◆ Given data
-- ==== Sys2Proof/Laws/Ops.lean ====
section
/-! SUPPORT. What each shared operation can do, said once; the induction over a command's operations, packaged once. -/

namespace Sys2Proof.Machine

/-! ## Reads of `IN` -/

theorem State.inByte_of_lt {s : State} {a : Nat} (h : a < s.ilen) : s.inByte a = some (s.inp.read a) := if_pos h

theorem State.inByte_of_ge {s : State} {a : Nat} (h : s.ilen ≤ a) : s.inByte a = none := if_neg (by omega)

/-- A read inside the stream answers the byte at `IPOS` and advances `IPOS` by one (20_memory.md R66). -/
theorem State.inRead_of_lt {s : State} (h : s.ipos < s.ilen) : s.inRead = some (s.inp.read s.ipos, s.advance 1) := by
  simp [State.inRead, State.inByte_of_lt h]

/-- A read at or past the end fails (20_memory.md R66). -/
theorem State.inRead_of_ge {s : State} (h : s.ilen ≤ s.ipos) : s.inRead = none := by
  simp [State.inRead, State.inByte_of_ge h]

theorem State.readThen_of_lt {s : State} (h : s.ipos < s.ilen) (f : State → State) :
    s.readThen f = f (s.advance 1) := by
  simp [State.readThen, State.inRead_of_lt h]

theorem State.readThen_of_ge {s : State} (h : s.ilen ≤ s.ipos) (f : State → State) :
    s.readThen f = s.raise .ioError := by
  simp [State.readThen, State.inRead_of_ge h]

@[simp] theorem State.advance_advance (m n : Nat) (s : State) : (s.advance m).advance n = s.advance (m + n) := by
  simp [State.advance, Nat.add_assoc]

/-- Two reads in a row, as `COPY` makes them (41_backref_copy.md R140). -/
theorem State.readThen_readThen {s : State} (h : s.ipos + 2 ≤ s.ilen) (f : State → State) :
    s.readThen (fun t => t.readThen f) = f (s.advance 2) := by
  rw [State.readThen_of_lt (by omega), State.readThen_of_lt (by simp; omega), State.advance_advance]

/-- The second read of `COPY` fails after the first has advanced `IPOS` (60_exceptions.md R217). -/
theorem State.readThen_readThen_short {s : State} (h : s.ilen = s.ipos + 1) (f : State → State) :
    s.readThen (fun t => t.readThen f) = (s.advance 1).raise .ioError := by
  rw [State.readThen_of_lt (by omega), State.readThen_of_ge (by simp; omega)]

/-! ## Appending -/

/-- `Emit` in one equation (42_decode_loop.md R163). -/
theorem State.emit_eq (b : Byte) (s : State) :
    s.emit b = if s.dlen ≤ s.olen + 1 then .ended ((s.append b).goto .done) else .running (s.append b) := by
  unfold State.emit State.lengthReached
  by_cases h : (s.append b).dlen ≤ (s.append b).olen
  · rw [if_pos (decide_eq_true h)]; exact (if_pos h).symm
  · rw [if_neg (fun hd => h (of_decide_eq_true hd))]; exact (if_neg h).symm

@[simp] theorem Progress.finish_running (s : State) : (Progress.running s).finish = s.nextBit := rfl
@[simp] theorem Progress.finish_ended (s : State) : (Progress.ended s).finish = s := rfl
@[simp] theorem Progress.andThen_running (s : State) (f : State → Progress) : (Progress.running s).andThen f = f s := rfl
@[simp] theorem Progress.andThen_ended (s : State) (f : State → Progress) : (Progress.ended s).andThen f = .ended s := rfl

/-- A command that ends with this one append (42_decode_loop.md R163, R164). -/
theorem State.emit_finish (b : Byte) (s : State) : (s.emit b).finish = (s.append b).settle := by
  rw [State.emit_eq, State.settle]
  simp only [State.append_dlen, State.append_olen]
  by_cases h : s.dlen ≤ s.olen + 1 <;> simp only [h, if_true, if_false, Progress.finish_ended, Progress.finish_running]

/-! ## Reads of `OUT` and the copy loop -/

theorem State.memRead_of_lt {s : State} {a : Nat} (h : a < s.olen.toNat) : s.memRead a = some (s.out.read a) := by
  rw [State.memRead, if_pos (by omega)]; rfl

theorem State.memRead_of_neg {s : State} {a : Int} (h : a < 0) : s.memRead a = none := by
  rw [State.memRead, if_neg (by omega)]

@[simp] theorem State.copyLoop_zero (a : Int) (s : State) : s.copyLoop 0 a = .running s := rfl

/-- One iteration of the copy in range (41_backref_copy.md R144). -/
theorem State.copyLoop_succ {s : State} {a : Int} {b : Byte} (h : s.memRead a = some b) (n : Nat) :
    s.copyLoop (n + 1) a = (s.emit b).andThen (State.copyLoop n (a + 1)) := by
  simp [State.copyLoop, h]

/-- One iteration of the copy out of range (41_backref_copy.md R143). -/
theorem State.copyLoop_out {s : State} {a : Int} (h : s.memRead a = none) (n : Nat) :
    s.copyLoop (n + 1) a = .ended (s.raise .backRefOutOfRange) := by
  simp [State.copyLoop, h]

/-- The source address of a copy in range is `OLEN - dist` (41_backref_copy.md R142). -/
theorem State.copySource_of_le {s : State} {l : Nibble} {o : Byte} (h : copyDistance l o ≤ s.olen.toNat) :
    s.copySource l o = ((s.olen.toNat - copyDistance l o : Nat) : Int) := by
  rw [State.copySource, copyOffset_eq_neg]; omega

/-- The source address is negative exactly when `OLEN < dist` (41_backref_copy.md R142). -/
theorem State.copySource_neg_iff (s : State) (l : Nibble) (o : Byte) :
    s.copySource l o < 0 ↔ s.olen.toNat < copyDistance l o := by
  rw [State.copySource, copyOffset_eq_neg]; omega

/-! ## Properties kept by every operation of a command -/

/-- The state a command has reached. -/
def Progress.state : Progress → State
  | .running s => s
  | .ended s => s

@[simp] theorem Progress.state_running (s : State) : (Progress.running s).state = s := rfl
@[simp] theorem Progress.state_ended (s : State) : (Progress.ended s).state = s := rfl

/-- A property kept by each state change the engine makes is kept by every command. -/
structure KeptByOps (P : State → Prop) : Prop where
  advance : ∀ n s, P s → P (s.advance n)
  raise : ∀ f s, P s → P (s.raise f)
  latch : ∀ c s, P s → P (s.latch c)
  append : ∀ b s, P s → P (s.append b)
  nextBit : ∀ s, P s → P s.nextBit
  goto : ∀ e s, P s → P (s.goto e)

variable {P : State → Prop}

theorem KeptByOps.readThen (h : KeptByOps P) {s : State} (hs : P s) {f : State → State} (hf : ∀ t, P t → P (f t)) :
    P (s.readThen f) := by
  by_cases hl : s.ipos < s.ilen
  · rw [State.readThen_of_lt hl]; exact hf _ (h.advance 1 s hs)
  · rw [State.readThen_of_ge (by omega)]; exact h.raise _ _ hs

theorem KeptByOps.emit (h : KeptByOps P) {s : State} (hs : P s) (b : Byte) : P (s.emit b).state := by
  rw [State.emit_eq]
  split
  · exact h.goto _ _ (h.append _ _ hs)
  · exact h.append _ _ hs

theorem KeptByOps.finish (h : KeptByOps P) {p : Progress} (hp : P p.state) : P p.finish := by
  cases p with
  | running s => exact h.nextBit s hp
  | ended s => exact hp

theorem Progress.andThen_state {p : Progress} (hp : P p.state) {f : State → Progress} (hf : ∀ t, P t → P (f t).state) :
    P (p.andThen f).state := by
  cases p with
  | running s => exact hf s hp
  | ended s => exact hp

theorem KeptByOps.copyLoop (h : KeptByOps P) (n : Nat) (a : Int) {s : State} (hs : P s) : P (s.copyLoop n a).state := by
  induction n generalizing a s with
  | zero => exact hs
  | succ n ih =>
    cases hm : s.memRead a with
    | none => rw [State.copyLoop_out hm]; exact h.raise _ _ hs
    | some b => rw [State.copyLoop_succ hm]; exact Progress.andThen_state (h.emit hs b) fun t ht => ih (a + 1) ht

theorem KeptByOps.nybble (h : KeptByOps P) (i : PatternIndex) (l : Nibble) {s : State} (hs : P s) : P (s.nybble i l) := by
  refine h.readThen hs fun t ht => ?_
  cases pattern i l with
  | none => exact h.raise _ _ ht
  | some p => exact h.finish (Progress.andThen_state (h.emit ht p.1) fun u hu => h.emit hu p.2)

/-- A property kept by each state change of the engine is kept by every command. -/
theorem KeptByOps.exec (h : KeptByOps P) {i : Instr} {s t : State} (he : exec i s = .next t) (hs : P s) : P t := by
  cases i <;> cases he
  case cmd c => exact h.readThen hs fun u hu => h.latch c u hu
  case lit d => exact h.readThen hs fun u hu => h.finish (h.emit hu d)
  case copy hn l o => exact h.readThen hs fun u hu => h.readThen hu fun v hv => h.finish (h.copyLoop _ _ hv)
  all_goals exact h.nybble _ _ hs

/-! ## The phases of an item command -/

/-- What an item command (`LIT`, `NYBi`, `COPY`) leads to, by its phases: `R0` while it has appended nothing, `R` once it
has appended and not stopped, `E` at its end. -/
structure ItemPhases (R0 R E : State → Prop) : Prop where
  read : ∀ u, R0 u → u.ipos < u.ilen → R0 (u.advance 1)
  first : ∀ b u, R0 u → ¬ u.dlen ≤ u.olen + 1 → R (u.append b)
  later : ∀ b u, R u → ¬ u.dlen ≤ u.olen + 1 → R (u.append b)
  stopFirst : ∀ b u, R0 u → u.dlen ≤ u.olen + 1 → E ((u.append b).goto .done)
  stopLater : ∀ b u, R u → u.dlen ≤ u.olen + 1 → E ((u.append b).goto .done)
  raiseIOError : ∀ u, R0 u → u.ilen ≤ u.ipos → E (u.raise .ioError)
  raiseNybbleRange : ∀ u, R0 u → E (u.raise .nybbleRange)
  raiseFirst : ∀ u, R0 u → E (u.raise .backRefOutOfRange)
  raiseLater : ∀ u, R u → E (u.raise .backRefOutOfRange)
  next : ∀ u, R u → E u.nextBit

variable {R0 R E : State → Prop}

/-- Where a command stands, by its phases: `R` while it goes on, `E` once the step has ended. -/
def Progress.At (R E : State → Prop) : Progress → Prop
  | .running s => R s
  | .ended s => E s

theorem Progress.At.andThen {p : Progress} (hp : p.At R E) {f : State → Progress} (hf : ∀ u, R u → (f u).At R E) :
    (p.andThen f).At R E := by
  cases p with
  | running s => exact hf s hp
  | ended s => exact hp

theorem ItemPhases.emitFirst (h : ItemPhases R0 R E) {u : State} (hu : R0 u) (b : Byte) : (u.emit b).At R E := by
  rw [State.emit_eq]
  split
  · exact h.stopFirst b u hu ‹_›
  · exact h.first b u hu ‹_›

theorem ItemPhases.emitLater (h : ItemPhases R0 R E) {u : State} (hu : R u) (b : Byte) : (u.emit b).At R E := by
  rw [State.emit_eq]
  split
  · exact h.stopLater b u hu ‹_›
  · exact h.later b u hu ‹_›

theorem ItemPhases.finish (h : ItemPhases R0 R E) {p : Progress} (hp : p.At R E) : E p.finish := by
  cases p with
  | running s => exact h.next s hp
  | ended s => exact hp

theorem ItemPhases.copyLater (h : ItemPhases R0 R E) (n : Nat) (a : Int) {u : State} (hu : R u) :
    (u.copyLoop n a).At R E := by
  induction n generalizing a u with
  | zero => exact hu
  | succ n ih =>
    cases hm : u.memRead a with
    | none => rw [State.copyLoop_out hm]; exact h.raiseLater u hu
    | some b => rw [State.copyLoop_succ hm]; exact (h.emitLater hu b).andThen fun v hv => ih (a + 1) hv

theorem ItemPhases.copyFirst (h : ItemPhases R0 R E) (n : Nat) (a : Int) {u : State} (hu : R0 u) :
    (u.copyLoop (n + 1) a).At R E := by
  cases hm : u.memRead a with
  | none => rw [State.copyLoop_out hm]; exact h.raiseFirst u hu
  | some b => rw [State.copyLoop_succ hm]; exact (h.emitFirst hu b).andThen fun v hv => h.copyLater n (a + 1) hv

theorem ItemPhases.readThen (h : ItemPhases R0 R E) {u : State} (hu : R0 u) {f : State → State}
    (hf : ∀ v, R0 v → E (f v)) : E (u.readThen f) := by
  by_cases hl : u.ipos < u.ilen
  · rw [State.readThen_of_lt hl]; exact hf _ (h.read u hu hl)
  · rw [State.readThen_of_ge (by omega)]; exact h.raiseIOError u hu (by omega)

theorem ItemPhases.nybble (h : ItemPhases R0 R E) (i : PatternIndex) (l : Nibble) {u : State} (hu : R0 u) :
    E (u.nybble i l) := by
  refine h.readThen hu fun v hv => ?_
  cases pattern i l with
  | none => exact h.raiseNybbleRange v hv
  | some p => exact h.finish ((h.emitFirst hv p.1).andThen fun w hw => h.emitLater hw p.2)

/-- Everything an item command can lead to. -/
theorem ItemPhases.exec (h : ItemPhases R0 R E) {i : Instr} (hi : ∀ c, i ≠ .cmd c) {s t : State}
    (he : exec i s = .next t) (hs : R0 s) : E t := by
  cases i <;> cases he
  case cmd c => exact absurd rfl (hi c)
  case lit d => exact h.readThen hs fun u hu => h.finish (h.emitFirst hu d)
  case copy hn l o =>
    exact h.readThen hs fun u hu => h.readThen hu fun v hv => h.finish (h.copyFirst (hn.toNat + 2) _ hv)
  all_goals exact h.nybble _ _ hs

/-- Every command answers a next state: a fault of the engine is taken as one (60_exceptions.md R216). -/
theorem exec_next (i : Instr) (s : State) : ∃ t, exec i s = .next t := by
  cases i <;> exact ⟨_, rfl⟩

end Sys2Proof.Machine
end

◆ Required work
Within the data above, the span starting at the line containing "s.readThen (fun t => t.readThen f) = (s.advance" and ending at the line containing "s).finish = s := rfl" is to be retyped exactly, with no other lines.

◆ Output for this exercise
    s.readThen (fun t => t.readThen f) = (s.advance 1).raise .ioError := by
  rw [State.readThen_of_lt (by omega), State.readThen_of_ge (by simp; omega)]

/-! ## Appending -/

/-- `Emit` in one equation (42_decode_loop.md R163). -/
theorem State.emit_eq (b : Byte) (s : State) :
    s.emit b = if s.dlen ≤ s.olen + 1 then .ended ((s.append b).goto .done) else .running (s.append b) := by
  unfold State.emit State.lengthReached
  by_cases h : (s.append b).dlen ≤ (s.append b).olen
  · rw [if_pos (decide_eq_true h)]; exact (if_pos h).symm
  · rw [if_neg (fun hd => h (of_decide_eq_true hd))]; exact (if_neg h).symm

@[simp] theorem Progress.finish_running (s : State) : (Progress.running s).finish = s.nextBit := rfl
@[simp] theorem Progress.finish_ended (s : State) : (Progress.ended s).finish = s := rfl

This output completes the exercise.